No Compensatory Sweating after Botulinum Toxin Treatment of Palmar Hyperhidrosis
Krogstad AL, et al. British Journal of Dermatology. 2005;152:329-333.
The authors present a trial to determine if treating palmar hyperhidrosis with botulinum A toxin results in compensatory sweating in other body areas. Compensatory sweating has been observed in patients with hyperhidrosis treated with transthoracic endoscopic sympathectomy. Seventeen patients with palmar hyperhidrosis were enrolled and underwent botulinum A toxin injections in their palms. Injections were standardized using a plastic sheet with perforations through which black ink dots were placed, forming a grid. There were 75 to 80 injections per hand. On average, 230 units of toxin were used for the right hand and 237 units were used for the left hand. All patients were treated by the same physician. The degree of sweating was evaluated by measuring water evaporation using a handheld dual probe system. The hands, feet, forehead, breast, abdomen, legs, axillae, and forearms were evaluated. Six measurements were made, 2 before treatment and the remaining 4 at various time points from treatment to 6 months afterward. Patients also subjectively evaluated sweating of the palms and feet using a 10-point scale. All patients reached a statistically significant reduction in water evaporation of their palms.

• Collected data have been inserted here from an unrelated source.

-- ==== Sys2Proof/Word.lean ====
section
/-!
DEFINITION. The word types and the plain value types of the block: bytes, register numbers, the format
descriptor (spec R5, R12) and the `Number` variant (spec R11). They hold no state and compute nothing
but the length of an encoding.
-/
namespace Sys2Proof

/-- The unit of both byte channels (R60) and the width of `CTRL` (R22). -/
abbrev Byte := BitVec 8

/-- A host register number: four bits (R21). -/
abbrev RegNo := BitVec 4

/-- A format descriptor `(E, M, bias)` (R5): `e` and `m` are field widths in bits, `bias` any integer. -/
structure Descriptor where
  e    : Nat
  m    : Nat
  bias : Int
  deriving DecidableEq, Repr

/-- `N = 1 + E + M`, the length of an encoding in bits, computed exactly (R7, R12). -/
def Descriptor.n (d : Descriptor) : Nat := 1 + d.e + d.m

/-- R12, R82: a descriptor is valid exactly when its encodings are a whole number of bytes. -/
abbrev Descriptor.Valid (d : Descriptor) : Prop := d.n % 8 = 0

/-- The four cases of a number (R11). The sign is a bit, `true` meaning negative; a NaN has neither sign
nor payload; `finite s e m` has the value `(-1)^s * m * 2^e`. -/
inductive Number where
  | zero     (s : Bool)
  | infinity (s : Bool)
  | nan
  | finite   (s : Bool) (e : Int) (m : Nat)
  deriving DecidableEq, Repr

end Sys2Proof
end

Sweating gradually increased after treatment; however, at 6 months time, a significant difference was still noted compared to pretreatment values. This was also true for the subjective evaluation of sweating by the patients. None of the untreated body locations measured a statistically significant increase in water evaporation after treatment with botulinum A toxin.
This was a relatively small study, but provided good data regarding the efficacy of botulinum A toxin for palmar hyperhidrosis. Statistically significant differences between pre- and post-treatment values of water evaporation were noted up to 6 months after treatment. This was reinforced by the patients' subjective evaluations of sweating. As noted above, patients with palmar hyperhidrosis have been treated with transthoracic endoscopic sympathectomy. During this procedure, a pneumothorax is created in the patient and then a thoracoscope is inserted into the pleural space. (1) The sympathetic trunk is then electrically resected as the scope contains a suction coagulation probe, grasping forceps, and a wire electrode. (1) Patients treated with this procedure have experienced sweating in new body areas, a phenomenon known as compensatory hyperhidrosis. In a systematic review of the literature, Furlan et al found that roughly 50% of patients undergoing either open or transthoracic sympathectomy experienced compensatory hyperhidrosis and that 25% of these patients considered it to be worse than their initial disease or disabling. (2) This treatment also has associated complications relating to the disruption of sympathetic nerves such as transient or permanent Horner's syndrome and neuralgic pains, not to mention the complications related to the surgical procedure. (2) This study demonstrates the safety, efficacy, and lack of side effects when treating palmar hyperhidrosis with botulinum A toxin and establishes a role for dermatologists in treating this condition.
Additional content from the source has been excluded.